Aim of the exercise
Set down word for word each line from the start of the listing through the line that contains "after (exec (.supplyBelowWarning 7999)", both included.

Data records
········
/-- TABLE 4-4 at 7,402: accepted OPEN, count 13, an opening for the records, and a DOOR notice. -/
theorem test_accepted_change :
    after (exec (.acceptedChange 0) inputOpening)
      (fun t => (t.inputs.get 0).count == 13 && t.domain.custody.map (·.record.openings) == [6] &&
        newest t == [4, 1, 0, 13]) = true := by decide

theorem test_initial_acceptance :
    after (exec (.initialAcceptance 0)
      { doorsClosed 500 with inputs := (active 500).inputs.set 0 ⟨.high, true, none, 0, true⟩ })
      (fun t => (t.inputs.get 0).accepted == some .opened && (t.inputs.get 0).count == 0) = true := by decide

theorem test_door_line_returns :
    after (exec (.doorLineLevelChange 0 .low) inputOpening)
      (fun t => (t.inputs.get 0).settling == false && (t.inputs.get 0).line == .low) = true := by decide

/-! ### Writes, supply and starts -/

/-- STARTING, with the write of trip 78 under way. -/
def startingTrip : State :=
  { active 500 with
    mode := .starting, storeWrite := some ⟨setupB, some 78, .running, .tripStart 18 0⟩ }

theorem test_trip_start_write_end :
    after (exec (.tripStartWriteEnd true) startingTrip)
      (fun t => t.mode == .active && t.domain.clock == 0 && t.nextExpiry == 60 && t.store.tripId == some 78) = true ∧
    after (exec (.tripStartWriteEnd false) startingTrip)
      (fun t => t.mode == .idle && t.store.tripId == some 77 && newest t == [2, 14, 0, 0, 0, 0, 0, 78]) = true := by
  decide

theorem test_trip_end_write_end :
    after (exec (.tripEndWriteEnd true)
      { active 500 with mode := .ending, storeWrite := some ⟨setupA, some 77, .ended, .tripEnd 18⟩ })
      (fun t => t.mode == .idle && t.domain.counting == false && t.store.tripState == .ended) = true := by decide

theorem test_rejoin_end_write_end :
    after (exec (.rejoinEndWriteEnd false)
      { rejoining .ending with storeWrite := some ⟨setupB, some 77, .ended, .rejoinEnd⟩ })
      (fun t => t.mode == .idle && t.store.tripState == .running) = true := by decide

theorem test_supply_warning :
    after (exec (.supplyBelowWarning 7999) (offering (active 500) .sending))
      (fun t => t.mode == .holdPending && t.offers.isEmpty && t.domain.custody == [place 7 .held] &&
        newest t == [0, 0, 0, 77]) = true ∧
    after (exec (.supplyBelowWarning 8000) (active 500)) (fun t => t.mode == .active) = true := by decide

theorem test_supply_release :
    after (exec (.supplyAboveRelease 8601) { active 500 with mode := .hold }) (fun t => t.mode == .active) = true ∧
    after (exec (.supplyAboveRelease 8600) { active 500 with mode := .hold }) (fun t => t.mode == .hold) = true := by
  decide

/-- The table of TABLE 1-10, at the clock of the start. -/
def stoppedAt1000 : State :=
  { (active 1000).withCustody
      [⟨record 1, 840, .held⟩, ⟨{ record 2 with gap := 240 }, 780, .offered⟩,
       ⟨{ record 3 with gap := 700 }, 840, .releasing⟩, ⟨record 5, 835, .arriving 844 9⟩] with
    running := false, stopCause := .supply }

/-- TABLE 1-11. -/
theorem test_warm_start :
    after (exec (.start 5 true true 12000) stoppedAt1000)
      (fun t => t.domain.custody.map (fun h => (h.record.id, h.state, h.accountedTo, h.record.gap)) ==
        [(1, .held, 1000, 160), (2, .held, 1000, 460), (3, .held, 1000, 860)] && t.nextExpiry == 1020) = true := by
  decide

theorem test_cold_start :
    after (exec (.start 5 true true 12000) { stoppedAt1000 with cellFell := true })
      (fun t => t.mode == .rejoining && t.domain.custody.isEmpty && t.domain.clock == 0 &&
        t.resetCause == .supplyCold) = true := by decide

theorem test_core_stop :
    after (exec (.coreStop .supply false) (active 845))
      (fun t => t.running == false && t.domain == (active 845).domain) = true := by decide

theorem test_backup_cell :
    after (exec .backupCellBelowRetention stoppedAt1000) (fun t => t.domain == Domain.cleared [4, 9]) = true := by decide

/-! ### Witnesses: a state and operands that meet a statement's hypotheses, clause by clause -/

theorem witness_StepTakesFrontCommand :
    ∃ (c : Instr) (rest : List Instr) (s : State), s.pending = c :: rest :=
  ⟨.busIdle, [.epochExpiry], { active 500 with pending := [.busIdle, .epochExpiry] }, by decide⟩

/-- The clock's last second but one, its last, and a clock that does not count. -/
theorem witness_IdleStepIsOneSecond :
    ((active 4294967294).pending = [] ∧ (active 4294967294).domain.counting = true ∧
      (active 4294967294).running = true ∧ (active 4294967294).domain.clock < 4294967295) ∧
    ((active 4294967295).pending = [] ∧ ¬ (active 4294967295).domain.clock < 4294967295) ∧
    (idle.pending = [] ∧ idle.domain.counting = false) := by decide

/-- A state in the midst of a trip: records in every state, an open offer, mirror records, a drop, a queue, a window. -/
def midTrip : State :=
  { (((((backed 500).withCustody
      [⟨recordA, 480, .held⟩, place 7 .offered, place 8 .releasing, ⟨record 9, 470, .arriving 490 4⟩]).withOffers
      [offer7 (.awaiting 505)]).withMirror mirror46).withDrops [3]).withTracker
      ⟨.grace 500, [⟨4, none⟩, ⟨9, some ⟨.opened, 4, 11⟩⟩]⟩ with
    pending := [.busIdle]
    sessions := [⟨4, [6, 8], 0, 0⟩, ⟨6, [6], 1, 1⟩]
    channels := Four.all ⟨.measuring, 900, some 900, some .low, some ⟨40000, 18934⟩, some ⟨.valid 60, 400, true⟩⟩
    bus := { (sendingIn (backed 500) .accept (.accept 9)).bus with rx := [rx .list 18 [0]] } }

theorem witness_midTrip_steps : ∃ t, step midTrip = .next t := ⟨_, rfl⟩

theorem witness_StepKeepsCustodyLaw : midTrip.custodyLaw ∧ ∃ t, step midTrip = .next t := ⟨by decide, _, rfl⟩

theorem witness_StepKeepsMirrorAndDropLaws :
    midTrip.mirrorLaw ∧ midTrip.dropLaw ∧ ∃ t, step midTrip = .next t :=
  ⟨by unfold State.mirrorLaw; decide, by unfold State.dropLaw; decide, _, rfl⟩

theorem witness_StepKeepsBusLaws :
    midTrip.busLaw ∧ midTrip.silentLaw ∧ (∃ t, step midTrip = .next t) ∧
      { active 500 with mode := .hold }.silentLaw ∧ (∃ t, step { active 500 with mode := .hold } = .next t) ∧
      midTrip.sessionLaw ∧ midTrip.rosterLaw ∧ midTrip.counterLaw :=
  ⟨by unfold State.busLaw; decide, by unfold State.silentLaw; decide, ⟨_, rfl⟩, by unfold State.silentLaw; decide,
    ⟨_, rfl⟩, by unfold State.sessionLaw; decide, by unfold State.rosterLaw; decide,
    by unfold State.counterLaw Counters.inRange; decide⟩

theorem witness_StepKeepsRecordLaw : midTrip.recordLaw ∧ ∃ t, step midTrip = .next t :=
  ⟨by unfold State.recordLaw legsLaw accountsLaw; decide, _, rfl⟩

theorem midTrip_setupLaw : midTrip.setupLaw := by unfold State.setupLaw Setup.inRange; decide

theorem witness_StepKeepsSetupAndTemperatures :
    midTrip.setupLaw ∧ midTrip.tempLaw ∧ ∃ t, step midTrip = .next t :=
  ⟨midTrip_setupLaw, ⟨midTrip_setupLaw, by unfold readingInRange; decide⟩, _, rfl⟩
········
Exercise answer
/-- TABLE 4-4 at 7,402: accepted OPEN, count 13, an opening for the records, and a DOOR notice. -/
theorem test_accepted_change :
    after (exec (.acceptedChange 0) inputOpening)
      (fun t => (t.inputs.get 0).count == 13 && t.domain.custody.map (·.record.openings) == [6] &&
        newest t == [4, 1, 0, 13]) = true := by decide

theorem test_initial_acceptance :
    after (exec (.initialAcceptance 0)
      { doorsClosed 500 with inputs := (active 500).inputs.set 0 ⟨.high, true, none, 0, true⟩ })
      (fun t => (t.inputs.get 0).accepted == some .opened && (t.inputs.get 0).count == 0) = true := by decide

theorem test_door_line_returns :
    after (exec (.doorLineLevelChange 0 .low) inputOpening)
      (fun t => (t.inputs.get 0).settling == false && (t.inputs.get 0).line == .low) = true := by decide

/-! ### Writes, supply and starts -/

/-- STARTING, with the write of trip 78 under way. -/
def startingTrip : State :=
  { active 500 with
    mode := .starting, storeWrite := some ⟨setupB, some 78, .running, .tripStart 18 0⟩ }

theorem test_trip_start_write_end :
    after (exec (.tripStartWriteEnd true) startingTrip)
      (fun t => t.mode == .active && t.domain.clock == 0 && t.nextExpiry == 60 && t.store.tripId == some 78) = true ∧
    after (exec (.tripStartWriteEnd false) startingTrip)
      (fun t => t.mode == .idle && t.store.tripId == some 77 && newest t == [2, 14, 0, 0, 0, 0, 0, 78]) = true := by
  decide

theorem test_trip_end_write_end :
    after (exec (.tripEndWriteEnd true)
      { active 500 with mode := .ending, storeWrite := some ⟨setupA, some 77, .ended, .tripEnd 18⟩ })
      (fun t => t.mode == .idle && t.domain.counting == false && t.store.tripState == .ended) = true := by decide

theorem test_rejoin_end_write_end :
    after (exec (.rejoinEndWriteEnd false)
      { rejoining .ending with storeWrite := some ⟨setupB, some 77, .ended, .rejoinEnd⟩ })
      (fun t => t.mode == .idle && t.store.tripState == .running) = true := by decide

theorem test_supply_warning :
    after (exec (.supplyBelowWarning 7999) (offering (active 500) .sending))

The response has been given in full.